Chest pressure | Abdomen pressure | |
Inhalation | - | + |
Exhalation | + | - |
Restricted inhalation | - | - |
Restricted exhalation | + | + |
Uddiyana | - | - |
Breath retention in inhalation (open throat straight back) | 0 | 0 |
Breath retention on inhalation (closed throat sunk posture | + | + |
Breath retention on exhalation | - | - |
Inhalation in chest bhastrika | - | + |
Exhalation in chest bhastrika | + | + |
Inhalation in stomach bhastrika | - | + |
Exhalation in stomach bhastrika | + | + |
Inhalation in full bhastrika | - | + |
Exhalation in full bhastrika | + | + |
Positive effects of transient hypercapnia and hypoxia
Hypercapnia and hypoxia are reached through slowing the air intake (by controlling the breathing rate, closing the vocal cords, and breathing only through the nose) and, naturally, through full breath retention. Such transient practices train the body (while prolonged states are harmful). In fact, pretty much any training involves controlled transient stress. This hypercapnic/hypoxic and breath retention lead to:
Increased delivery of O2 to organs and brains
Increased production of the growth hormone
Increased glucose tolerance
Mitachondria training/selection process (the weak ones die, the strong ones become stronger and they even create large clusters, thus making the system of generating energy from oxygen more efficient). When mitachondria has mutations, they fix themselves by cutting out the damaged parts from their circular DNA. In stable conditions or when the physical activity is low, such cells with smaller DNA multiply faster then the ones with better DNA. If we stress mitachondria, the weak ones parish faster. It is hard to stress mitachondria in brain using physical activity, but the intermittent hypoxia accomplishes this.
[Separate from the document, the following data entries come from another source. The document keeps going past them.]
@[simp] theorem State.slidePorts_keeps (s : State) :
    (State.slidePorts s).clk = s.clk ∧ (State.slidePorts s).env = s.env ∧ (State.slidePorts s).actor = s.actor ∧
    (State.slidePorts s).regs = s.regs ∧ (State.slidePorts s).ctl = s.ctl ∧ (State.slidePorts s).code = s.code ∧
    (State.slidePorts s).trap = s.trap ∧ (State.slidePorts s).iss = s.iss ∧ (State.slidePorts s).cmp = s.cmp ∧
    (State.slidePorts s).cv = s.cv ∧ (State.slidePorts s).cm = s.cm ∧ (State.slidePorts s).cx = s.cx ∧
    (State.slidePorts s).rs = s.rs ∧ (State.slidePorts s).dq = s.dq ∧ (State.slidePorts s).dpend = s.dpend ∧
    (State.slidePorts s).me = s.me ∧ (State.slidePorts s).run = s.run ∧ (State.slidePorts s).sram = s.sram ∧
    (State.slidePorts s).mem = s.mem ∧ (State.slidePorts s).grp = s.grp ∧ (State.slidePorts s).fw = s.fw ∧
    (State.slidePorts s).tr = s.tr := by
  refine ⟨?_, ?_, ?_, ?_, ?_, ?_, ?_, ?_, ?_, ?_, ?_, ?_, ?_, ?_, ?_, ?_, ?_, ?_, ?_, ?_, ?_, ?_⟩ <;>
    (unfold State.slidePorts; (repeat' split) <;> rfl)

@[simp] theorem State.setLimit_keeps (s : State) (vi key : Nat) (v : W64) :
    (State.setLimit s vi key v).clk = s.clk ∧ (State.setLimit s vi key v).env = s.env ∧ (State.setLimit s vi key v).actor = s.actor ∧
    (State.setLimit s vi key v).regs = s.regs ∧ (State.setLimit s vi key v).ctl = s.ctl ∧ (State.setLimit s vi key v).code = s.code ∧
    (State.setLimit s vi key v).sx = s.sx ∧ (State.setLimit s vi key v).trap = s.trap ∧ (State.setLimit s vi key v).pend = s.pend ∧
    (State.setLimit s vi key v).iss = s.iss ∧ (State.setLimit s vi key v).cmp = s.cmp ∧ (State.setLimit s vi key v).cv = s.cv ∧
    (State.setLimit s vi key v).cm = s.cm ∧ (State.setLimit s vi key v).cc = s.cc ∧ (State.setLimit s vi key v).cx = s.cx ∧
    (State.setLimit s vi key v).rs = s.rs ∧ (State.setLimit s vi key v).dq = s.dq ∧ (State.setLimit s vi key v).dpend = s.dpend ∧
    (State.setLimit s vi key v).me = s.me ∧ (State.setLimit s vi key v).run = s.run ∧ (State.setLimit s vi key v).sram = s.sram ∧
    (State.setLimit s vi key v).fab = s.fab ∧ (State.setLimit s vi key v).sh = s.sh ∧ (State.setLimit s vi key v).grp = s.grp ∧
    (State.setLimit s vi key v).fw = s.fw ∧ (State.setLimit s vi key v).tr = s.tr := by
  refine ⟨?_, ?_, ?_, ?_, ?_, ?_, ?_, ?_, ?_, ?_, ?_, ?_, ?_, ?_, ?_, ?_, ?_, ?_, ?_, ?_, ?_, ?_, ?_, ?_, ?_, ?_⟩ <;>
    (unfold State.setLimit; (repeat' split) <;> rfl)

@[simp] theorem State.islWrite_keeps (s : State) (i : Nat) (v : W64) :
    (State.islWrite s i v).clk = s.clk ∧ (State.islWrite s i v).env = s.env ∧ (State.islWrite s i v).actor = s.actor ∧
    (State.islWrite s i v).regs = s.regs ∧ (State.islWrite s i v).ctl = s.ctl ∧ (State.islWrite s i v).code = s.code ∧
    (State.islWrite s i v).sx = s.sx ∧ (State.islWrite s i v).trap = s.trap ∧ (State.islWrite s i v).pend = s.pend ∧
    (State.islWrite s i v).iss = s.iss ∧ (State.islWrite s i v).cmp = s.cmp ∧ (State.islWrite s i v).cv = s.cv ∧
    (State.islWrite s i v).cm = s.cm ∧ (State.islWrite s i v).cc = s.cc ∧ (State.islWrite s i v).cx = s.cx ∧
    (State.islWrite s i v).rs = s.rs ∧ (State.islWrite s i v).dq = s.dq ∧ (State.islWrite s i v).dpend = s.dpend ∧
    (State.islWrite s i v).me = s.me ∧ (State.islWrite s i v).run = s.run ∧ (State.islWrite s i v).sram = s.sram ∧
    (State.islWrite s i v).mem = s.mem ∧ (State.islWrite s i v).fab = s.fab ∧ (State.islWrite s i v).sh = s.sh ∧
    (State.islWrite s i v).grp = s.grp ∧ (State.islWrite s i v).tr = s.tr := ⟨rfl, rfl, rfl, rfl, rfl, rfl, rfl, rfl, rfl, rfl, rfl, rfl, rfl, rfl, rfl, rfl, rfl, rfl, rfl, rfl, rfl, rfl, rfl, rfl, rfl, rfl⟩

@[simp] theorem State.objWrite_keeps (s : State) (id o : Nat) (b : List Byte) :
    (State.objWrite s id o b).clk = s.clk ∧ (State.objWrite s id o b).env = s.env ∧ (State.objWrite s id o b).actor = s.actor ∧
    (State.objWrite s id o b).regs = s.regs ∧ (State.objWrite s id o b).ctl = s.ctl ∧ (State.objWrite s id o b).code = s.code ∧
    (State.objWrite s id o b).sx = s.sx ∧ (State.objWrite s id o b).trap = s.trap ∧ (State.objWrite s id o b).pend = s.pend ∧
    (State.objWrite s id o b).iss = s.iss ∧ (State.objWrite s id o b).cmp = s.cmp ∧ (State.objWrite s id o b).cv = s.cv ∧
    (State.objWrite s id o b).cm = s.cm ∧ (State.objWrite s id o b).cc = s.cc ∧ (State.objWrite s id o b).cx = s.cx ∧
    (State.objWrite s id o b).rs = s.rs ∧ (State.objWrite s id o b).dq = s.dq ∧ (State.objWrite s id o b).dpend = s.dpend ∧
    (State.objWrite s id o b).me = s.me ∧ (State.objWrite s id o b).run = s.run ∧ (State.objWrite s id o b).sram = s.sram ∧
    (State.objWrite s id o b).fab = s.fab ∧ (State.objWrite s id o b).sh = s.sh ∧ (State.objWrite s id o b).grp = s.grp ∧
    (State.objWrite s id o b).tr = s.tr := by
  refine ⟨?_, ?_, ?_, ?_, ?_, ?_, ?_, ?_, ?_, ?_, ?_, ?_, ?_, ?_, ?_, ?_, ?_, ?_, ?_, ?_, ?_, ?_, ?_, ?_, ?_⟩ <;>
    (unfold State.objWrite; (try dsimp only); (repeat' split) <;> simp)

@[simp] theorem State.reroute1_keeps (s : State) (k : Nat) (f : Flit) :
    (State.reroute1 s k f).clk = s.clk ∧ (State.reroute1 s k f).env = s.env ∧ (State.reroute1 s k f).actor = s.actor ∧
    (State.reroute1 s k f).regs = s.regs ∧ (State.reroute1 s k f).ctl = s.ctl ∧ (State.reroute1 s k f).code = s.code ∧
    (State.reroute1 s k f).sx = s.sx ∧ (State.reroute1 s k f).trap = s.trap ∧ (State.reroute1 s k f).pend = s.pend ∧
    (State.reroute1 s k f).iss = s.iss ∧ (State.reroute1 s k f).cmp = s.cmp ∧ (State.reroute1 s k f).cv = s.cv ∧
    (State.reroute1 s k f).cm = s.cm ∧ (State.reroute1 s k f).cc = s.cc ∧ (State.reroute1 s k f).cx = s.cx ∧
    (State.reroute1 s k f).rs = s.rs ∧ (State.reroute1 s k f).dq = s.dq ∧ (State.reroute1 s k f).dpend = s.dpend ∧
    (State.reroute1 s k f).me = s.me ∧ (State.reroute1 s k f).run = s.run ∧ (State.reroute1 s k f).sram = s.sram ∧
    (State.reroute1 s k f).mem = s.mem ∧ (State.reroute1 s k f).sh = s.sh ∧ (State.reroute1 s k f).grp = s.grp ∧
    (State.reroute1 s k f).fw = s.fw ∧ (State.reroute1 s k f).tr = s.tr := by
  refine ⟨?_, ?_, ?_, ?_, ?_, ?_, ?_, ?_, ?_, ?_, ?_, ?_, ?_, ?_, ?_, ?_, ?_, ?_, ?_, ?_, ?_, ?_, ?_, ?_, ?_, ?_⟩ <;>
    (unfold State.reroute1; (try dsimp only); (repeat' split) <;> simp)

@[simp] theorem State.leave1_keeps (s : State) (x : Leaving) :
    (State.leave1 s x).clk = s.clk ∧ (State.leave1 s x).env = s.env ∧ (State.leave1 s x).actor = s.actor ∧
    (State.leave1 s x).regs = s.regs ∧ (State.leave1 s x).ctl = s.ctl ∧ (State.leave1 s x).code = s.code ∧
    (State.leave1 s x).sx = s.sx ∧ (State.leave1 s x).trap = s.trap ∧ (State.leave1 s x).pend = s.pend ∧
    (State.leave1 s x).iss = s.iss ∧ (State.leave1 s x).cmp = s.cmp ∧ (State.leave1 s x).cv = s.cv ∧ (State.leave1 s x).cm = s.cm ∧
    (State.leave1 s x).cc = s.cc ∧ (State.leave1 s x).cx = s.cx ∧ (State.leave1 s x).rs = s.rs ∧ (State.leave1 s x).dq = s.dq ∧
    (State.leave1 s x).dpend = s.dpend ∧ (State.leave1 s x).me = s.me ∧ (State.leave1 s x).run = s.run ∧
    (State.leave1 s x).mem = s.mem ∧ (State.leave1 s x).sh = s.sh ∧ (State.leave1 s x).grp = s.grp ∧ (State.leave1 s x).fw = s.fw ∧
    (State.leave1 s x).tr = s.tr := by
  refine ⟨?_, ?_, ?_, ?_, ?_, ?_, ?_, ?_, ?_, ?_, ?_, ?_, ?_, ?_, ?_, ?_, ?_, ?_, ?_, ?_, ?_, ?_, ?_, ?_, ?_⟩ <;>
    (unfold State.leave1; (try dsimp only); (repeat' split) <;> simp)

@[simp] theorem State.grantReq_keeps (s : State) (r : FabReq) :
    (State.grantReq s r).clk = s.clk ∧ (State.grantReq s r).env = s.env ∧ (State.grantReq s r).actor = s.actor ∧
    (State.grantReq s r).regs = s.regs ∧ (State.grantReq s r).ctl = s.ctl ∧ (State.grantReq s r).code = s.code ∧
    (State.grantReq s r).sx = s.sx ∧ (State.grantReq s r).trap = s.trap ∧ (State.grantReq s r).pend = s.pend ∧
    (State.grantReq s r).iss = s.iss ∧ (State.grantReq s r).cmp = s.cmp ∧ (State.grantReq s r).cv = s.cv ∧
    (State.grantReq s r).cm = s.cm ∧ (State.grantReq s r).cc = s.cc ∧ (State.grantReq s r).cx = s.cx ∧
    (State.grantReq s r).rs = s.rs ∧ (State.grantReq s r).dq = s.dq ∧ (State.grantReq s r).dpend = s.dpend ∧
    (State.grantReq s r).me = s.me ∧ (State.grantReq s r).run = s.run ∧ (State.grantReq s r).sram = s.sram ∧
    (State.grantReq s r).mem = s.mem ∧ (State.grantReq s r).sh = s.sh ∧ (State.grantReq s r).grp = s.grp ∧
    (State.grantReq s r).fw = s.fw ∧ (State.grantReq s r).tr = s.tr := by
  refine ⟨?_, ?_, ?_, ?_, ?_, ?_, ?_, ?_, ?_, ?_, ?_, ?_, ?_, ?_, ?_, ?_, ?_, ?_, ?_, ?_, ?_, ?_, ?_, ?_, ?_, ?_⟩ <;>
    (unfold State.grantReq; (try dsimp only); (repeat' split) <;> simp)

@[simp] theorem State.fabLanded_keeps (s : State) (l : Landing) :
    (State.fabLanded s l).clk = s.clk ∧ (State.fabLanded s l).env = s.env ∧ (State.fabLanded s l).actor = s.actor ∧
    (State.fabLanded s l).regs = s.regs ∧ (State.fabLanded s l).ctl = s.ctl ∧ (State.fabLanded s l).code = s.code ∧
    (State.fabLanded s l).sx = s.sx ∧ (State.fabLanded s l).trap = s.trap ∧ (State.fabLanded s l).pend = s.pend ∧
    (State.fabLanded s l).iss = s.iss ∧ (State.fabLanded s l).cmp = s.cmp ∧ (State.fabLanded s l).cv = s.cv ∧
    (State.fabLanded s l).cm = s.cm ∧ (State.fabLanded s l).cx = s.cx ∧ (State.fabLanded s l).rs = s.rs ∧
    (State.fabLanded s l).dq = s.dq ∧ (State.fabLanded s l).dpend = s.dpend ∧ (State.fabLanded s l).me = s.me ∧
    (State.fabLanded s l).run = s.run ∧ (State.fabLanded s l).mem = s.mem ∧ (State.fabLanded s l).sh = s.sh ∧
    (State.fabLanded s l).grp = s.grp ∧ (State.fabLanded s l).fw = s.fw ∧ (State.fabLanded s l).tr = s.tr := by
  refine ⟨?_, ?_, ?_, ?_, ?_, ?_, ?_, ?_, ?_, ?_, ?_, ?_, ?_, ?_, ?_, ?_, ?_, ?_, ?_, ?_, ?_, ?_, ?_, ?_⟩ <;>
    (unfold State.fabLanded; (try dsimp only); (repeat' split) <;> simp)

@[simp] theorem State.loadRun_keeps (s : State) (k g : Nat) (seam : Bool) :
    (State.loadRun s k g seam).clk = s.clk ∧ (State.loadRun s k g seam).env = s.env ∧ (State.loadRun s k g seam).actor = s.actor ∧
    (State.loadRun s k g seam).regs = s.regs ∧ (State.loadRun s k g seam).ctl = s.ctl ∧ (State.loadRun s k g seam).code = s.code ∧
    (State.loadRun s k g seam).sx = s.sx ∧ (State.loadRun s k g seam).trap = s.trap ∧ (State.loadRun s k g seam).pend = s.pend ∧
    (State.loadRun s k g seam).iss = s.iss ∧ (State.loadRun s k g seam).cmp = s.cmp ∧ (State.loadRun s k g seam).rs = s.rs ∧
    (State.loadRun s k g seam).dq = s.dq ∧ (State.loadRun s k g seam).dpend = s.dpend ∧ (State.loadRun s k g seam).me = s.me ∧
    (State.loadRun s k g seam).fab = s.fab ∧ (State.loadRun s k g seam).sh = s.sh ∧ (State.loadRun s k g seam).grp = s.grp ∧
    (State.loadRun s k g seam).tr = s.tr := by
  refine ⟨?_, ?_, ?_, ?_, ?_, ?_, ?_, ?_, ?_, ?_, ?_, ?_, ?_, ?_, ?_, ?_, ?_, ?_, ?_⟩ <;>
    (unfold State.loadRun; (repeat' split) <;> rfl)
Creation of more red cells by spleen
Stronger immune system and faster healing (due to increased formation of capillaries delivering everything that is needed)
Slower cognitive decline (due to better cerebral flow)
Learning how to effect your energy level and emotional states.
So in order to reach these effects, one needs to practice being in hyperpnia and hypoxia. One can practice with the following sequence: start with hyperventilation (use practices 1-7 listed above) to make hypercapnia tolerable. Next one inhibits breathing by retention of breath (on exhale and next on inhale). Next one can do some cyclic breathing (practices 8 and 9).